Please note that this code is NOT guaranteed to be bug-free and it must be adapted to be used in production.
In order to test how the software works and run test queries, a demo dataset and variants can be loaded into the database by running the following command:
beacon add demo
This command will create 2 collections: "dataset" and "variant". Dataset collection will contain a public dataset named "test_public". "variant" collection will be populated with several hundreds variants, both single nucleotide variants, indels and structural variants.
- /. General info regarding this Beacon, including a description of its datasets, API version, sample count etc, can be obtained by sending a GET request using the following shell command:
curl -X GET 'http://localhost:5000/apiv1.0/info'
Demo beacon will reply to this request with a JSON object like this:
{"alternativeUrl":null,"apiVersion":"v1.0.0","createDateTime":"Tue, 23 Jun 2020 14:33:52 GMT","datasets":[{"assembly_id":"GRCh37","callCount":483,"created":"Tue, 23 Jun 2020 14:33:52 GMT","id":"test_public","info":{"accessType":"PUBLIC"},"name":"Test public dataset","sampleCount":1,"updated":"Tue, 23 Jun 2020 14:33:53 GMT","variantCount":408,"version":1.0}],"description":"Beacon description","id":"SciLifeLab-beacon","name":"SciLifeLab Stockholm Beacon","organisation":{"address":"","contactUrl":"","description":"A science lab","id":"scilifelab","info":[],"logoUrl":"","name":"Clinical Genomics, SciLifeLab","welcomeUrl":""},"sampleAlleleRequests":[{"alternateBases":"A","assemblyId":"GRCh37","datasetIds":["test_public"],"includeDatasetResponses":"HIT","referenceBases":"C","referenceName":"1","start":156146085},{"assemblyId":"GRCh37","includeDatasetResponses":"ALL","referenceBases":"C","referenceName":"20","start":54963148,"variantType":"DUP"}],"updateDateTime":"Tue, 23 Jun 2020 14:33:53 GMT","version":"v1.1","welcomeUrl":null}
- /query. Query endpoint supports both GET and POST requests. Example of a GET request:
curl -X GET \
'http://localhost:5000/apiv1.0/query?referenceName=1&referenceBases=C&start=156146085&assemblyId=GRCh37&alternateBases=A'
Example of a POST request:
curl -X POST \
-H 'Content-Type: application/json' \
-d '{"referenceName": "1",
"start": 156146085,
"referenceBases": "C",
"alternateBases": "A",
"assemblyId": "GRCh37",
"includeDatasetResponses": "HIT"}' http://localhost:5000/apiv1.0/query
The Beacon reply to a query of this type would be a json object where the "exist" key will be true if the allele is found, otherwise it will be false.
{"allelRequest":{"alternateBases":"A","assemblyId":"GRCh37","datasetIds":[],"includeDatasetResponses":"NONE","referenceBases":"C","referenceName":"1","start":"156146085"},"apiVersion":"1.0.0","beaconId":"SciLifeLab-beacon","datasetAlleleResponses":[],"error":null,"exists":true}
- /add. Example of a valid POST request to the add endpoint:
curl -X POST \
-H 'Content-Type: application/json' \
-H 'X-Auth-Token: auth_token' \
-d '{"dataset_id": "test_public",
"vcf_path": "path/to/cgbeacon2/cgbeacon2/resources/demo/test_trio.vcf.gz",
"samples" : ["ADM1059A1", "ADM1059A2"],
"genes" : {"ids": [17284, 29669, 11592], "id_type":"HGNC"},
"assemblyId": "GRCh37"}' http://localhost:5000/apiv1.0/add
Note that only authenticated users will be able to use this endpoint by including the user's auth_token in the request headers. Additional info on how to use this endpoint.
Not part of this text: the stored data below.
-- ==== Sys2Proof/Laws/KeptHost.lean ====
section
/-! SUPPORT. `kept` and power, test access, start-up, firmware, rings, registers, descriptors and the clock tick: each operation leaves the variant, the queue, the anti-rollback counter and the identity data alone. -/

namespace Sys2Proof.Laws

open Sys2Proof.Machine

set_option linter.unusedTactic false
set_option linter.unreachableTactic false
set_option linter.unnecessarySeqFocus false

/-! Machine/Power -/

@[simp] theorem kept_railOut (rail : Nat) (s : State) : kept (Sys2Proof.Machine.railOut rail s) = kept s := by
  first
  | rfl
  | (unfold Sys2Proof.Machine.railOut; first | (simp; done) | (repeat' split) <;> first | rfl | (simp_all; done) | grind [= kept_packageFault])

theorem kept_execRailOutOfRange (rail : Nat) (s : State) {tt : State} (h : Sys2Proof.Machine.execRailOutOfRange rail s = .next tt) : kept tt = kept s := by
  unfold Sys2Proof.Machine.execRailOutOfRange at h
  cases h
  first
  | rfl
  | (simp; done)
  | (repeat' split) <;> first | rfl | (simp_all; done) | grind [= kept_railOut]

theorem kept_execRef25Absent (s : State) {tt : State} (h : Sys2Proof.Machine.execRef25Absent s = .next tt) : kept tt = kept s := by
  unfold Sys2Proof.Machine.execRef25Absent at h
  cases h
  first
  | rfl
  | (simp; done)
  | (repeat' split) <;> first | rfl | (simp_all; done) | grind [= kept_packageFault]

@[simp] theorem kept_avsStep (d : Nat) (rise ack : Bool) (s : State) : kept (Sys2Proof.Machine.avsStep d rise ack s) = kept s := by
  first
  | rfl
  | (unfold Sys2Proof.Machine.avsStep; first | (simp; done) | (repeat' split) <;> first | rfl | (simp_all; done) | grind [= kept_setDie])

theorem kept_execAvsSetpointStep (d : Nat) (rise ack : Bool) (s : State) {tt : State} (h : Sys2Proof.Machine.execAvsSetpointStep d rise ack s = .next tt) : kept tt = kept s := by
  unfold Sys2Proof.Machine.execAvsSetpointStep at h
  cases h
  first
  | rfl
  | (simp; done)
  | (repeat' split) <;> first | rfl | (simp_all; done) | grind [= kept_avsStep]

@[simp] theorem kept_capStep (watts : Nat) (s : State) : kept (Sys2Proof.Machine.capStep watts s) = kept s := by
  first
  | rfl
  | (unfold Sys2Proof.Machine.capStep; first | (simp; done) | (repeat' split) <;> first | rfl | (simp_all; done) | grind)

theorem kept_execPowerCapStep (watts : Nat) (s : State) {tt : State} (h : Sys2Proof.Machine.execPowerCapStep watts s = .next tt) : kept tt = kept s := by
  unfold Sys2Proof.Machine.execPowerCapStep at h
  cases h
  first
  | rfl
  | (simp; done)
  | (repeat' split) <;> first | rfl | (simp_all; done) | grind [= kept_capStep]

@[simp] theorem kept_tjSample (d tj : Nat) (s : State) : kept (tjSample d tj s) = kept s := by
  unfold tjSample
  extract_lets x may move duty hot s1
  have h1 : kept s1 = kept s := by simp [s1]
  (repeat' split) <;> simp [h1]

theorem kept_execJunctionTemperatureSample (d tj : Nat) (s : State) {tt : State} (h : Sys2Proof.Machine.execJunctionTemperatureSample d tj s = .next tt) : kept tt = kept s := by
  unfold Sys2Proof.Machine.execJunctionTemperatureSample at h
  cases h
  first
  | rfl
  | (simp; done)
  | (repeat' split) <;> first | rfl | (simp_all; done) | grind [= kept_tjSample]

theorem kept_execThrotNChange (low : Bool) (s : State) {tt : State} (h : Sys2Proof.Machine.execThrotNChange low s = .next tt) : kept tt = kept s := by
  unfold Sys2Proof.Machine.execThrotNChange at h
  cases h
  first
  | rfl
  | (simp; done)
  | (repeat' split) <;> first | rfl | (simp_all; done) | grind

@[simp] theorem kept_coreSleep (d c : Nat) (s : State) : kept (Sys2Proof.Machine.coreSleep d c s) = kept s := by
  first
  | rfl
  | (unfold Sys2Proof.Machine.coreSleep; first | (simp; done) | (repeat' split) <;> first | rfl | (simp_all; done) | grind [= kept_setCore])

theorem kept_execCoreIdleSleep (d c : Nat) (s : State) {tt : State} (h : Sys2Proof.Machine.execCoreIdleSleep d c s = .next tt) : kept tt = kept s := by
  unfold Sys2Proof.Machine.execCoreIdleSleep at h
  cases h
  first
  | rfl
  | (simp; done)
  | (repeat' split) <;> first | rfl | (simp_all; done) | grind [= kept_coreSleep]

@[simp] theorem kept_engineSleep (d u : Nat) (s : State) : kept (Sys2Proof.Machine.engineSleep d u s) = kept s := by
  first
  | rfl
  | (unfold Sys2Proof.Machine.engineSleep; first | (simp; done) | (repeat' split) <;> first | rfl | (simp_all; done) | grind [= kept_setDie])

theorem kept_execEngineIdleSleep (d u : Nat) (s : State) {tt : State} (h : Sys2Proof.Machine.execEngineIdleSleep d u s = .next tt) : kept tt = kept s := by
  unfold Sys2Proof.Machine.execEngineIdleSleep at h
  cases h
  first
  | rfl
  | (simp; done)
  | (repeat' split) <;> first | rfl | (simp_all; done) | grind [= kept_engineSleep]

@[simp] theorem kept_wakeEnWrite (s : State) (wake : Bool) : kept (Sys2Proof.Machine.wakeEnWrite s wake) = kept s := by
  first
  | rfl
  | (unfold Sys2Proof.Machine.wakeEnWrite; first | (simp; done) | (repeat' split) <;> first | rfl | (simp_all; done) | grind [= kept_postEvent, = kept_updDie, = kept_wake])

@[simp] theorem kept_setTarget (s : State) (t : Nat) : kept (Sys2Proof.Machine.setTarget s t) = kept s := by
  first
  | rfl
  | (unfold Sys2Proof.Machine.setTarget; first | (simp; done) | (repeat' split) <;> first | rfl | (simp_all; done) | grind [= kept_updDie])

@[simp] theorem kept_ctlStandby (woken : Bool) (s : State) : kept (Sys2Proof.Machine.ctlStandby woken s) = kept s := by
  first
  | rfl
  | (unfold Sys2Proof.Machine.ctlStandby; first | (simp; done) | (repeat' split) <;> first | rfl | (simp_all; done) | grind [= kept_wakeEnWrite, = kept_setTarget])

theorem kept_execPwrCtlStandby (woken : Bool) (s : State) {tt : State} (h : Sys2Proof.Machine.execPwrCtlStandby woken s = .next tt) : kept tt = kept s := by
  unfold Sys2Proof.Machine.execPwrCtlStandby at h
  cases h
  first
  | rfl
  | (simp; done)
  | (repeat' split) <;> first | rfl | (simp_all; done) | grind [= kept_ctlStandby]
- /delete. Endpoint that can be used by authenticated users to remove variants by sending a DELETE request like this:
curl -X DELETE \
-H 'Content-Type: application/json' \
-H 'X-Auth-Token: auth_token' \
-d '{"dataset_id": "test_public",
"samples" : ["ADM1059A1", "ADM1059A2"]}' http://localhost:5000/apiv1.0/delete
Additional info available here.
A simple web interface to perform interactive queries can be used by typing the following address in any browser window: http://127.0.0.1:5000/apiv1.0/query_form
At the moment this interface is disconnected with Elixir AAI so all queries will be limited to the available public datasets in the Beacon.